Only the number is wanted: how many lines below contain "rtxLog"?

*** Opening Data records ***

-- ==== Sys2Proof/Word.lean ====
section
/-!
DEFINITION. The word types of the block: bytes, byte strings, and the widths of the DSP registers (R476).
-/

namespace Sys2Proof

/-- One byte. -/
abbrev Byte := BitVec 8

/-- A byte string, lowest address first. -/
abbrev Bytes := List Byte

/-- A 40-bit data register of a DSP core, and the width of its scalar arithmetic (R476). -/
abbrev Word40 := BitVec 40

/-- One lane of an accumulator (R476). -/
abbrev Word48 := BitVec 48

/-- A pointer or modifier register (R476). -/
abbrev Word18 := BitVec 18

/-- A status register (R476). -/
abbrev Word16 := BitVec 16

end Sys2Proof
end

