/-- Audio graph, kernel, diagnostic and firmware commands (Tables 15-17 to 15-20). -/
def cmdRows4 : List CmdRow := [
  { op := 0x0C00, admin := false, iss := .part, len := 8 },
  { op := 0x0C01, admin := false, iss := .part, len := 8 },
  { op := 0x0C02, admin := true, iss := .part, len := 24 },
  { op := 0x0C03, admin := true, iss := .part, len := 8 },
  { op := 0x0C04, admin := false, ring := true, iss := .part, len := 16 },
  { op := 0x0C05, admin := false, ring := true, iss := .part, len := 8 },
  { op := 0x0C06, admin := false, ring := true, iss := .part, len := 32 },
  { op := 0x0C07, admin := false, ring := true, iss := .part, len := 8 },
  { op := 0x0C08, admin := true, iss := .part, len := 24 },
  { op := 0x0C09, admin := false, ring := true, iss := .part, len := 8 },
  { op := 0x0C0A, admin := false, iss := .part, len := 8 },
  { op := 0x0D00, admin := true, iss := .part, len := 16 },
  { op := 0x0D01, admin := true, iss := .part, len := 8 },
  { op := 0x0D02, admin := false, iss := .part, len := 8 },
  { op := 0x0D03, admin := false, ring := true, iss := .part, len := 8 },
  { op := 0x0E00, admin := false, iss := .part, len := 8 },
  { op := 0x0E01, admin := false, iss := .part, len := 8 },
  { op := 0x0E02, admin := false, iss := .part, len := 8 },
  { op := 0x0E03, admin := false, ring := true, iss := .part, len := 8 },
  { op := 0x0E04, admin := true, iss := .part, list := some (2, 2, 4, 2) },
  { op := 0x0E05, admin := true, iss := .part, list := withEntries 8 16 },
  { op := 0x0E06, admin := false, iss := .part, len := 8 },
  { op := 0x0E07, admin := false, ring := true, iss := .part, len := 8 },
  { op := 0x0E08, admin := false, iss := .part, len := 8 },
  { op := 0x0E09, admin := false, iss := .part, len := 8 },
  { op := 0x0E0A, admin := true, iss := .owner },
  { op := 0x0E0B, admin := true, iss := .owner, len := 8 },
  { op := 0x0E0C, admin := true, iss := .part, len := 8 },
  { op := 0x0E0D, admin := true, iss := .owner, len := 8 },
  { op := 0x0E0E, admin := true, iss := .owner },
  { op := 0x0E0F, admin := true, iss := .owner, len := 8 },
  { op := 0x0E10, admin := true, iss := .owner, len := 8 },
  { op := 0x0F00, admin := true, iss := .any },
  { op := 0x0F01, admin := true, iss := .owner, len := 8 },
  { op := 0x0F02, admin := true, iss := .owner, len := 16 },
  { op := 0x0F03, admin := true, iss := .owner },
  { op := 0x0F04, admin := true, iss := .owner, len := 8 },
  { op := 0x0F05, admin := true, iss := .owner },
  { op := 0x0F06, admin := true, iss := .owner, len := 96 }]
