/-- The clock rate of a codec of PT_MAP (RFC 3551, RFC 7587, RFC 7741): G.722 counts at 8 kHz, video at 90 kHz. -/
def codecClock (c : Nat) : Nat := if c = 2 ∨ c = 3 ∨ c = 4 ∨ c = 7 then 8000 else if c ≤ 6 then 48000 else 90000

/-- The legs that have a governor and are ACTIVE (R209). -/
def govLegs (s : State) : List Nat := (objKeys s 3).filter fun l => isActive s l && decide (legKind s l ≤ 1)

/-- Writes a rate to a leg shaper (R241, R596). -/
def writeShaper (l rate : Nat) (zero : Bool) (s : State) : State :=
  let f := (shaperNow s l).forgiven
  let s1 := setLeg s l { getLeg s l with
    shaper := Bucket.write rate (ofldN s l (fk 0x01 12 0)) s.time.ticks zero }
  if f = 0 then s1 else bumpObj s1 l .forgivenBytes f

/-- Writes a rate to a floating stream's pacer (R241, R596). -/
def writePacer (x rate : Nat) (zero : Bool) (s : State) : State :=
  let f := (pacerNow s x).forgiven
  let s1 := setStream s x { getStream s x with pacer := Bucket.write rate (paceBurst s x) s.time.ticks zero }
  if f = 0 then s1 else bumpObj s1 x .forgivenBytes f

/-- Whether a new rate is written over an old one (R241). -/
def worthWriting (old new_ : Nat) : Bool := decide (new_ < old) || decide (old < new_ ∧ old ≤ 64 * (new_ - old))

/-- START_RATE times PACE_GAIN (R233). -/
def startPace (s : State) (l : Nat) : Nat := gprm s l 1 * gprm s l 14 / 100

/-- The governor of a leg at its activation (R233). -/
def startGov (l : Nat) (s : State) : State :=
  let r := gprm s l 1
  let g := getGov s l
  writeShaper l (startPace s l) false (setGov s l
    { aD := r, aL := r, a := r, probeHold := gprm s l 20, lastFb := now s, groupAt := s.time.strokes
      reportAt := now s, ccfbAt := now s, twcc := g.twcc })

/-- A floating stream of an ACTIVE leg becomes ACTIVE (R233). -/
def startPacer (x : Nat) (s : State) : State :=
  if isFixed s x then setStream s x { getStream s x with
    pacer := Bucket.write (ofldN s x (fk 0x07 3 0)) (paceBurst s x) s.time.ticks false }
  else writePacer x (startPace s (legOfStream s x)) false s

/-! ## What the device sent -/

/-- NTP time of the PHC (RFC 3550): UTC seconds since 1900 and their fraction. -/
def ntpNow (s : State) : Nat :=
  let ns := phcNs s.time
  wrap 64 (((ns / sec1 : Nat) : Int) - s.time.utc + 2208988800) % 2 ^ 32 * 2 ^ 32 + ns % sec1 * 2 ^ 32 / sec1

/-- The records of the last second (R216). -/
def liveRecs (now_ : Nat) (rs : List SentRec) : List SentRec := rs.filter fun r => (now_ : Int) < r.time + sec1

/-- A packet of a leg leaves the device at media time `mt` (R216, R218). -/
def onSent (pk : Pkt) (mt : Nat) (s : State) : State :=
  if pk.leg = 0 then s
  else
    let g := getGov s pk.leg
    match pk.kind with
    | .rtcp =>
      let srs := pk.rtcp.filterMap fun
        | .sr _ ntp _ => some (ntp / 65536 % 2 ^ 32, mt)
        | _ => none
      setGov s pk.leg { g with srs := (g.srs ++ srs).drop (g.srs.length + srs.length - 64) }
    | .host | .ptp | .rx => s
    | _ =>
      let s1 := setGov s pk.leg { g with
        recs := liveRecs mt g.recs ++
          [{ ssrc := pk.rtp.ssrc, seq := pk.rtp.seq, len := pk.len, time := mt, stroke := s.time.strokes, pkt := pk }] }
      setStream s1 pk.stream { getStream s1 pk.stream with outTs := pk.rtp.ts, outAt := mt }

/-! ## Refresh requests (R252 to R255) -/

/-- The bytes of an RTCP message in a compound. -/
def rtcpBytes : Rtcp → Nat
  | .sr _ _ _ => 28
  | .rr _ _ _ _ _ => 24
  | .ccfb _ items => 20 + roundUp (2 * items.length) 4
  | .remb _ ss => 20 + 4 * ss.length
  | .nack _ qs => 12 + 4 * qs.length
  | .pli _ => 12
  | .fir _ _ => 20
  | .other => 12
  | .misc _ => 8

/-- Sends a compound on a leg. -/
def sendRtcp (l : Nat) (ms : List Rtcp) (s : State) : State :=
  let own := ((legStreams s l true).filterMap (streamSsrc s)).head?.getD 0
  let head := if ms.any (fun | .rr _ _ _ _ _ => true | _ => false) && !(ms.any fun | .sr _ _ _ => true | _ => false)
    then 8 else 0
  ctrlPush l { kind := .rtcp, len := rtcpLen s l (head + (ms.map rtcpBytes).sum), leg := l, rtcp := ms
               rtp := { ssrc := own }, mt := now s } s

/-- Whether the limit of a source stream's upstream requests has expired (R253). -/
def upFree (s : State) (y : Nat) : Bool :=
  match (getStream s y).up.at_ with
  | none => true
  | some t => decide (t + gprm s y 24 ≤ now s)

/-- Sends one upstream request on a source stream (R254); `fir` tells FIR from PLI. -/
def sendUp (y : Nat) (fir : Bool) (s : State) : State :=
  let d := getStream s y
  let q := (d.up.firSeq + 1) % 256
  let u := { d.up with
    at_ := some (now s), ask := none, merged := none
    tries := if d.up.needs.isEmpty then 0 else d.up.tries + 1
    firSeq := if fir then q else d.up.firSeq }
  let ssrc := (streamSsrc s y).getD 0
  sendRtcp (legOfStream s y) [if fir then .fir ssrc q else .pli ssrc]
    (bumpObj (setStream s y { d with up := u }) y .refreshSent)

/-- The stronger of two requests. -/
def orFir (a : Option Bool) (fir : Bool) : Option Bool := some (a.getD false || fir)

/-- A request on a source stream: merged while the limit runs, else sent in the next update (R253, R254). -/
def askUp (y : Nat) (fir : Bool) (s : State) : State :=
  let d := getStream s y
  if upFree s y && d.up.ask.isNone then setStream s y { d with up := { d.up with ask := some fir } }
  else if upFree s y then
    bumpObj (setStream s y { d with up := { d.up with ask := orFir d.up.ask fir } }) y .refreshMerged
  else bumpObj (setStream s y { d with up := { d.up with merged := orFir d.up.merged fir } }) y .refreshMerged

/-- Whether the leg of a received stream negotiated FIR (Table 15-12). -/
def firOk (s : State) (y : Nat) : Bool := bitOf (ofldN s (legOfStream s y) (fk 0x01 9 0)) 1

/-- An upstream need of `who` (a subscription's key, or 0 for the decoder) begins (R246, R255, R289). -/
def raiseNeed (y who : Nat) (s : State) : State :=
  let d := getStream s y
  if d.up.needs.contains who then s
  else
    let u := { d.up with needs := d.up.needs ++ [who], tries := if d.up.needs.isEmpty then 0 else d.up.tries }
    askUp y (decide (who ≠ 0) && firOk s y) (setStream s y { d with up := u })

/-- The need of `who` ends (R255, R289). -/
def endNeed (y who : Nat) (s : State) : State :=
  let d := getStream s y
  setStream s y { d with up := { d.up with needs := d.up.needs.filter fun k => k ≠ who } }

/-- Serves a refresh request on a rung (Table 4-5): the encoder takes it at its next picture. -/
def serveRungRefresh (r : Nat) (key : Bool) (s : State) : State :=
  let d := getRung s r
  bumpObj (setRung s r { d with
    refAt := some (now s), refPend := false, refKey := false, cycReq := max d.cycReq (if key then 2 else 1) }) r .refreshSent

/-- A refresh request on a rung: merged while REFRESH_GAP_RUNG runs (R253). On an AV1 rung, a rebinding takes a key
picture (`key`, R389). -/
def askRung (r : Nat) (key : Bool) (s : State) : State :=
  let d := getRung s r
  let free := match d.refAt with
    | none => true
    | some t => decide (t + gprm s r 26 ≤ now s)
  let k := key && ofldN s r (fk 0x0A 0 0) == 2
  if free then serveRungRefresh r k s
  else bumpObj (setRung s r { d with refPend := true, refKey := d.refKey || k }) r .refreshMerged

/-! ## Feedback (R214 to R219, R229, R230, R242) -/

/-- An RTT sample (R218, R219). -/
def rttSample (v : Int) (g : Gov) : Gov := if v < 0 then g else { g with srtt := g.srtt + (v - g.srtt) / 8 }

/-- Feedback of the rate input has arrived: a stall ends (R234). -/
def rateFb (mt : Nat) (g : Gov) : Gov := { g with lastFb := mt, stalls := 0 }

/-- One loss evaluation with L = n / d (R231). -/
def lossStep (l n d : Nat) (s : State) : State :=
  let g := getGov s l
  let lq : Nat := n * 2 ^ 32 / d
  let g1 := { g with lossN := n, lossD := d, ls := (((g.ls : Int) + ((lq : Int) - g.ls) / 4)).toNat }
  if gprm s l 13 * d < 1000 * n then
    bumpObj (setGov s l { g1 with aL := max (gprm s l 2) (g.aL * (2 * d - n) / (2 * d)) }) l .govLossCuts
  else if 1000 * n < gprm s l 12 * d then setGov s l { g1 with aL := min (gprm s l 3) (g.aL + g.aL / 20) }
  else setGov s l g1

/-- The bits retransmitted in the last 500 ms. -/
def rtxBits (s : State) (l : Nat) : Nat :=
  (((getGov s l).rtxLog.filter fun e => now s < e.1 + 500000000).map (·.2)).sum

/-- A NACKed sequence number of outgoing stream `x` (R242): retransmitted on stream `r`, or counted. -/
def retransmit (l x r q : Nat) (s : State) : State :=
  let g := getGov s l
  let ssrc := (streamSsrc s x).getD 0
  match g.recs.reverse.find? fun e => e.ssrc = ssrc && e.seq = q && e.pkt.kind ≠ .padding with
  | none => bumpObj s l .rtxMiss
  | some e =>
    let recent := match e.rtxAt with
      | some t => decide ((now s : Int) < t + g.srtt)
      | none => false
    if e.time + gprm s l 18 ≤ now s then bumpObj s l .rtxMiss
    else if recent then s
    else
      let d := getStream s r
      let rtp := { e.pkt.rtp with
        ssrc := (streamSsrc s r).getD 0, seq := d.outSeq, pt := (ptFor s r 12).getD e.pkt.rtp.pt, osn := some q
        mid := streamMid s r }
      let n := rtpLen s l rtp rtp.pay.length
      let n := if rtp.pay.isEmpty then e.len + 2 else n
      if gprm s l 17 * g.a < 200 * (rtxBits s l + 8 * n) then bumpObj s l .rtxBudgetDrop
      else
        let recs := g.recs.map fun x => if x.ssrc = ssrc && x.seq = q then { x with rtxAt := some (now s) } else x
        let log := (g.rtxLog.filter fun e => now s < e.1 + 500000000) ++ [(now s, 8 * n)]
        let s1 := setGov s l { g with recs := recs, rtxLog := log }
        let s2 := setStream s1 r { d with outSeq := (d.outSeq + 1) % 65536 }
        pacePush r { e.pkt with kind := .rtx, len := n, stream := r, rtp := rtp } true (bumpObj s2 l .rtxSent)

/-- One item of an RFC 8888 report (R217, R229): `items` is the whole report. -/
def ccItem (l rts : Nat) (items : List CcItem) (c : CcItem) (s : State) : State :=
  let g := getGov s l
  if (outBySsrc s l c.ssrc).isNone then s
  else
    match g.recs.find? fun e => e.ssrc = c.ssrc && e.seq = c.seq with
    | none => bumpObj s l .fbUnmatched
    | some e =>
      if e.fate ≠ 0 then s
      else
        let later := items.any fun i => i.ssrc = c.ssrc && i.recv && decide (0 < wrap 16 ((i.seq : Int) - c.seq))
          && decide (wrap 16 ((i.seq : Int) - c.seq) < 32768)
        let put (f : Nat) (a : Int) : List SentRec := g.recs.map fun x =>
          if x.ssrc = c.ssrc && x.seq = c.seq then { x with fate := f, arr := a } else x
        if c.recv then setGov s l { g with recs := put 2 ((rts : Int) - c.ago), recv := g.recv + 1 }
        else if later then setGov s l { g with recs := put 1 0, lost := g.lost + 1 }
        else s

/-- An RFC 8888 report (R217, R218). -/
def takeCcfb (l mt rts : Nat) (items : List CcItem) (s : State) : State :=
  let unknown := ((items.map (·.ssrc)).dedup.filter fun x => (outBySsrc s l x).isNone).length
  let s1 := items.foldl (fun s c => ccItem l rts items c s) (if unknown = 0 then s else bumpObj s l .fbIgnored unknown)
  let g := getGov s1 l
  let hits := items.filterMap fun c =>
    if c.recv then (g.recs.find? fun e => e.ssrc = c.ssrc && e.seq = c.seq).map fun e => (e, c.ago) else none
  let last := hits.foldl (fun (b : Option (SentRec × Nat)) h =>
    match b with
    | none => some h
    | some x => if x.1.time ≤ h.1.time then some h else some x) none
  match last with
  | some (e, ago) => if e.rttOk then setGov s1 l (rttSample ((mt : Int) - e.time - ago) g) else s1
  | none => s1

/-- The report blocks of a compound (R218, R230). -/
def takeRr (l mt : Nat) (ms : List Rtcp) (s : State) : State :=
  let one (a : State × Nat × Nat) (m : Rtcp) : State × Nat × Nat :=
    match m with
    | .rr ssrc frac ext lsr dlsr =>
      let s := a.1
      if (outBySsrc s l ssrc).isNone then (bumpObj s l .fbIgnored, a.2)
      else
        let g := getGov s l
        let g1 := match g.srs.find? fun e => e.1 = lsr with
          | some e => rttSample ((mt : Int) - e.2 - ((dlsr * sec1 / 65536 : Nat) : Int)) g
          | none => g
        let adv := match Tab.get g.exts ssrc with
          | some p => ext - p
          | none => 0
        (setGov s l { g1 with exts := Tab.set g1.exts ssrc ext }, a.2.1 + frac * adv, a.2.2 + adv)
    | _ => a
  let r := ms.foldl one (s, 0, 0)
  let blocks := ms.any fun | .rr _ _ _ _ _ => true | _ => false
  if blocks && gprm s l 0 ≠ 0 && legKind s l == 0 then
    let s1 := if gprm s l 0 = 2 then updGov r.1 l (rateFb mt) else r.1
    if r.2.2 = 0 then s1 else lossStep l r.2.1 (256 * r.2.2) s1
  else r.1

/-- A refresh request of a receiver (Table 4-5). -/
def takeRefresh (l ssrc : Nat) (fir : Bool) (s : State) : State :=
  match outBySsrc s l ssrc with
  | none => bumpObj s l .fbIgnored
  | some x =>
    let d := getStream s x
    if streamRole s x = 2 then
      match d.bind with
      | some r => askRung r false s
      | none => s
    else if streamRole s x = 1 ∧ isVideo s x then
      match d.sub.eff with
      | some c => askUp c.enc fir s
      | none => s
    else bumpObj s l .fbIgnored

*** Closing Data records ***

→ **Response to this task**: 3